As in it will hold its shape and wont cloud or for nutrients?


----------



## John Starkey (14 Aug 2009)

Hi Aaron,
I was referring to nutrients,and I was wondereing which other subsrates last longest in the set up,
I think my plan is to do something low light,crypts,mosses,java fern,microsorium,and so on,something similar to georges Crypt eternal,I like the idea of fortnightly water changes,no presserised co2 only easy carbo,that would leave me more time for my 60cm and my 30ltr nano,does anyone have an idea if the Oliver knott substrae is a long lasting soil ?,

regards  John


----------



## ceg4048 (14 Aug 2009)

Hi John,
              Well I had a look at his website trying to determine whether there was any NPK enrichment. I couldn't find anything that specifically states that it's enriched, just some Lab test data which appears to imply enrichment but may also simply indicate a high CEC. Since it appears to be similarly priced to AS, and since we know that AS is highly enriched, I'd say it still holds the crown and would still be the way to go. If the tank is on the lower end of uptake rate, such as what you described then the enrichment will last a longer time. Inevitably though, any enriched substrate will exhaust it's enrichment, but this will be replaced somewhat by organic matter breakdown and nitrification within the sediment.

This would be a good direct question to ask Oliver at one of his demonstrations. He should be challenged to compare the level of nutrient store of his product directly with that of Amazonia.  

Cheers,


----------



## John Starkey (14 Aug 2009)

ceg4048 said:
			
		

> Hi John,
> Well I had a look at his website trying to determine whether there was any NPK enrichment. I couldn't find anything that specifically states that it's enriched, just some Lab test data which appears to imply enrichment but may also simply indicate a high CEC. Since it appears to be similarly priced to AS, and since we know that AS is highly enriched, I'd say it still holds the crown and would still be the way to go. If the tank is on the lower end of uptake rate, such as what you described then the enrichment will last a longer time. Inevitably though, any enriched substrate will exhaust it's enrichment, but this will be replaced somewhat by organic matter breakdown and nitrification within the sediment.
> 
> This would be a good direct question to ask Oliver at one of his demonstrations. He should be challenged to compare the level of nutrient store of his product directly with that of Amazonia.
> ...



Hi ceg,thanks for the great reply,you took the words out of my mouth,that is one question i have lined up for mr knott,
take care Clive 
John


----------



## TDI-line (14 Aug 2009)

Hi John,

i'm using Oliver Knott's NS in both my tanks, one 20L nano with no co2, and my 720L with co2. 

Both are totally crypt based tanks and they seem to be doing good. 

I can only say from using initially ADA AS Amazonia that the NS seems to be a cleaner product in every way, my large tank cleared within 1 day, not the normal 3-4 weeks of clouding i would have to wait after a rescape, and it was sparklingly clear.
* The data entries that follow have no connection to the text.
-- ==== Sys2Proof/Tests/Slice0.lean ====
section
/-!
SUPPORT. The model's own tests: ill-formed commands that the checks refuse, the absence of an encoding, a witness of the hypotheses of
each clause of each statement, and a few results that the spec states for concrete values.
-/

namespace Sys2Proof.Tests

open Sys2Proof Sys2Proof.Machine

set_option Elab.async false
set_option maxRecDepth 20000

/-! ## Well-formed commands -/

theorem test_wf_wide_value_read : (Instr.wideValueRead .smbus 0x110).wellFormed = true ∧ (Instr.wideValueRead .smbus 0x112).wellFormed = false := by
  decide

theorem test_wf_register_write : (Instr.registerWrite .spi 0xFFFC 0).wellFormed = true ∧ (Instr.registerWrite .spi 0xFFFD 0).wellFormed = false := by
  decide

theorem test_wf_shd_write : (Instr.shdWrite .fw 0x3000 0).wellFormed = true ∧ (Instr.shdWrite .fw 0x3001 0).wellFormed = false := by
  decide

theorem test_wf_context_window_write :
    (Instr.contextWindowWrite .smbus 0x2500 0).wellFormed = true ∧ (Instr.contextWindowWrite .smbus 0x25FC 0).wellFormed = true ∧
      (Instr.contextWindowWrite .smbus 0x24FC 0).wellFormed = false ∧ (Instr.contextWindowWrite .smbus 0x2600 0).wellFormed = false ∧
      (Instr.contextWindowWrite .smbus 0x2502 0).wellFormed = false := by
  decide

theorem test_wf_comparator_tick :
    (Instr.comparatorTick (List.replicate 16 1023) 0).wellFormed = true ∧
      (Instr.comparatorTick (List.replicate 15 0) 0).wellFormed = false ∧
      (Instr.comparatorTick (1024 :: List.replicate 15 0) 0).wellFormed = false := by
  decide

theorem test_wf_scrub_read : (Instr.scrubRead 0 16).wellFormed = true ∧ (Instr.scrubRead 0 8).wellFormed = false := by
  decide

theorem test_wf_training_step :
    (Instr.linkTrainingStep 3 .shown).wellFormed = true ∧ (Instr.linkTrainingStep 16 (.partner 0 0)).wellFormed = true ∧
      (Instr.linkTrainingStep 3 (.partner 0 0)).wellFormed = false ∧ (Instr.linkTrainingStep 3 (.locked true)).wellFormed = false := by
  decide

theorem test_wf_clk_loss : (Instr.clkLoss true false).wellFormed = true ∧ (Instr.clkLoss false false).wellFormed = false := by
  decide

theorem test_wf_spi_refused :
    (Instr.spiRefused 0x07).wellFormed = true ∧ (Instr.spiRefused 0x02).wellFormed = false ∧ (Instr.spiRefused 0x85).wellFormed = false := by
  decide

/-! ## No encoding: the table gives no row any bits -/

theorem test_no_word_spells_a_command (nbits w : Nat) : decodeTableWord nbits w = none := rfl

theorem test_no_word_is_placed (s : State) (nbits w : Nat) : s.withFetchWord nbits w = s := rfl

/-! ## States for the witnesses -/

/-- The state that a command leaves. -/
def after (c : Instr) (s : State) : State := match exec c s with
  | .next t => t
  | _ => s

def inLife (l : Life) (s : State) : State := { s with unit := { s.unit with life := l } }

/-- A unit that runs alone, with the registers at their reset values and its transmitters sending. -/
def run : State := { State.reset with unit := { State.reset.unit with life := .running, txIdle := false } }

/-- The same with firmware serving. -/
def fw : State := run.setBit Reg.HST_STAT 31 true

def pad : State := inLife .paddock State.reset

/-- A unit of a pair in a role. -/
def inPair (role : Nat) (s : State) : State := { s with unit := { s.unit with pairMode := true } }.put Reg.PAIR_STAT 29 28 role

/-- With both lanes of the tandem link up. -/
def tandem (s : State) : State := s.put Reg.PAIR_TDSTAT 4 0 0x1D

/-- With an enabled rein link in a training state. -/
def link (n st : Nat) (s : State) : State := (s.setBit (Reg.LNK_CTL n) 0 true).put (Reg.LNK_STAT n) 2 0 st

def sync (n : Nat) (s : State) : State := s.put Reg.PAIR_SYNC 2 0 n

/-! ## Witnesses: the queue, power, reset and start -/

theorem witness_IdleStepIsOneCycle :
    (State.reset.pending = [] ∧ State.reset.time.inFrame = true) ∧ ({ State.reset.time with mono := 38 } : TimeSt).inFrame = true ∧
      ({ State.reset.time with mono := 39 } : TimeSt).inFrame = false := by
  decide +kernel

def waiting : State := { State.reset with pending := [.claimInChange true, .pwmKill] }

theorem witness_HeldUnitStaysSafe :
    waiting.heldSafe = true ∧ step waiting = .next (after (.claimInChange true) { waiting with pending := [.pwmKill] }) := by
  constructor
  · decide +kernel
  · rfl

def startEnv (testmode paddockN : Bool) : StartEnv :=
  { unitId := false, pairEn := false, paddockN := paddockN, testmode := testmode, addr0 := ⟨true, false⟩, addr1 := ⟨true, false⟩,
    addr2 := ⟨true, false⟩, overlay := .none, train := [] }

theorem witness_PowerAndStart :
    (run.unit.life ≠ .off ∧ (inLife .off run).unit.life = .off) ∧
    ((startEnv true true).testmode = true ∧ State.reset.unit.sealed = false ∧ (inLife .inReset State.reset).unit.life = .inReset) ∧
    ((startEnv false false).testmode = false ∧ (startEnv false false).paddockN = false) ∧
    ((startEnv false true).testmode = false ∧ (startEnv false true).paddockN = true ∧ State.reset.flash.desc = none) := by
  decide +kernel

theorem witness_SoftwareResetIsAPulse :
    (run.runs = true ∧ run.unit.thermLatch = false) ∧ (((0xD0A1 : Word) &&& 0xFFFF0000 = 0) ∧ fieldOf 0xD0A1 15 0 = 0xD0A1) ∧
      fieldOf 0xD0A0 15 0 ≠ 0xD0A1 := by
  decide +kernel

/-! ## Witnesses: registers, time and captures -/

/-- A unit with every group locked by a commit that waits. -/
def locked : State := ({ run with commit := some ⟨0x1FFFF, false, 1⟩ }).put Reg.SYS_COMMITSTAT 31 30 2

/-- TIM_CAP0_CTL has writable and write-1-to-clear bits, TIM_CDCFLUSH a counter. -/
theorem witness_RegisterWritesByAccessType_plain : ∀ k ∈ [Reg.TIM_CAP_CTL 0, Reg.TIM_CDCFLUSH],
    run.runs = true ∧ run.mapped k = true ∧ plainAddr k = true ∧ run.fwBusy .smbus k = false ∧ run.keyOf .smbus k = some k ∧
      (rowOfKey k).any (fun r => r.shd == 0) = true ∧ followsPair k = false ∧
      (run.writeFixed .smbus k (0x80000003 &&& word (((rowOfKey k).map (·.known)).getD 0))).isNone = true ∧ sideReg k = false := by
  decide +kernel

theorem witness_RegisterWritesByAccessType_counter :
    ((rowOfKey (Reg.TIM_CAP_CTL 0)).map (·.ctr)) = some [] ∧ ((rowOfKey Reg.TIM_CDCFLUSH).map (·.ctr)) = some [(15, 0)] := by
  decide +kernel

theorem witness_RegisterWritesByAccessType_shadow : ∀ s ∈ [run, locked],
    s.runs = true ∧ s.mapped 0x108 = true ∧ plainAddr 0x108 = true ∧ s.fwBusy .spi 0x108 = false ∧ s.keyOf .spi 0x108 = some 0x108 ∧
      (rowOfKey 0x108).any (fun r => r.shd != 0 && r.rw == 0 && r.w1c == 0 && r.ctr == []) = true ∧ followsPair 0x108 = false ∧
      (s.writeFixed .spi 0x108 (2 &&& word (((rowOfKey 0x108).map (·.known)).getD 0))).isNone = true ∧
      s.shdLocked 0x108 = s.commit.isSome := by
  decide +kernel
There are no bits of twigs and other stuff that takes forever to remove with the Amazonia.

I personally could not see myself using another substrate again.  

I found these, may be of use...

http://www.oliver-knott.com/30+M52087573ab0.html


----------



## Nick16 (14 Aug 2009)

is there going to be 9L bags of NS in the future? or do we only get little 3L?


----------



## TDI-line (14 Aug 2009)

Nick16 said:
			
		

> is there going to be 9L bags of NS in the future? or do we only get little 3L?



I think AE will be re-ordering the 10L bags shortly Nick.


----------



## John Starkey (15 Aug 2009)

Hi Dan,
thanks for the info,as soil sounds real nice to work with,thanks for the links below very helpfull,

regards john.


----------



## TDI-line (15 Aug 2009)

No problem John, btw i think Richard at AE will be getting black and brown versions in this time.


----------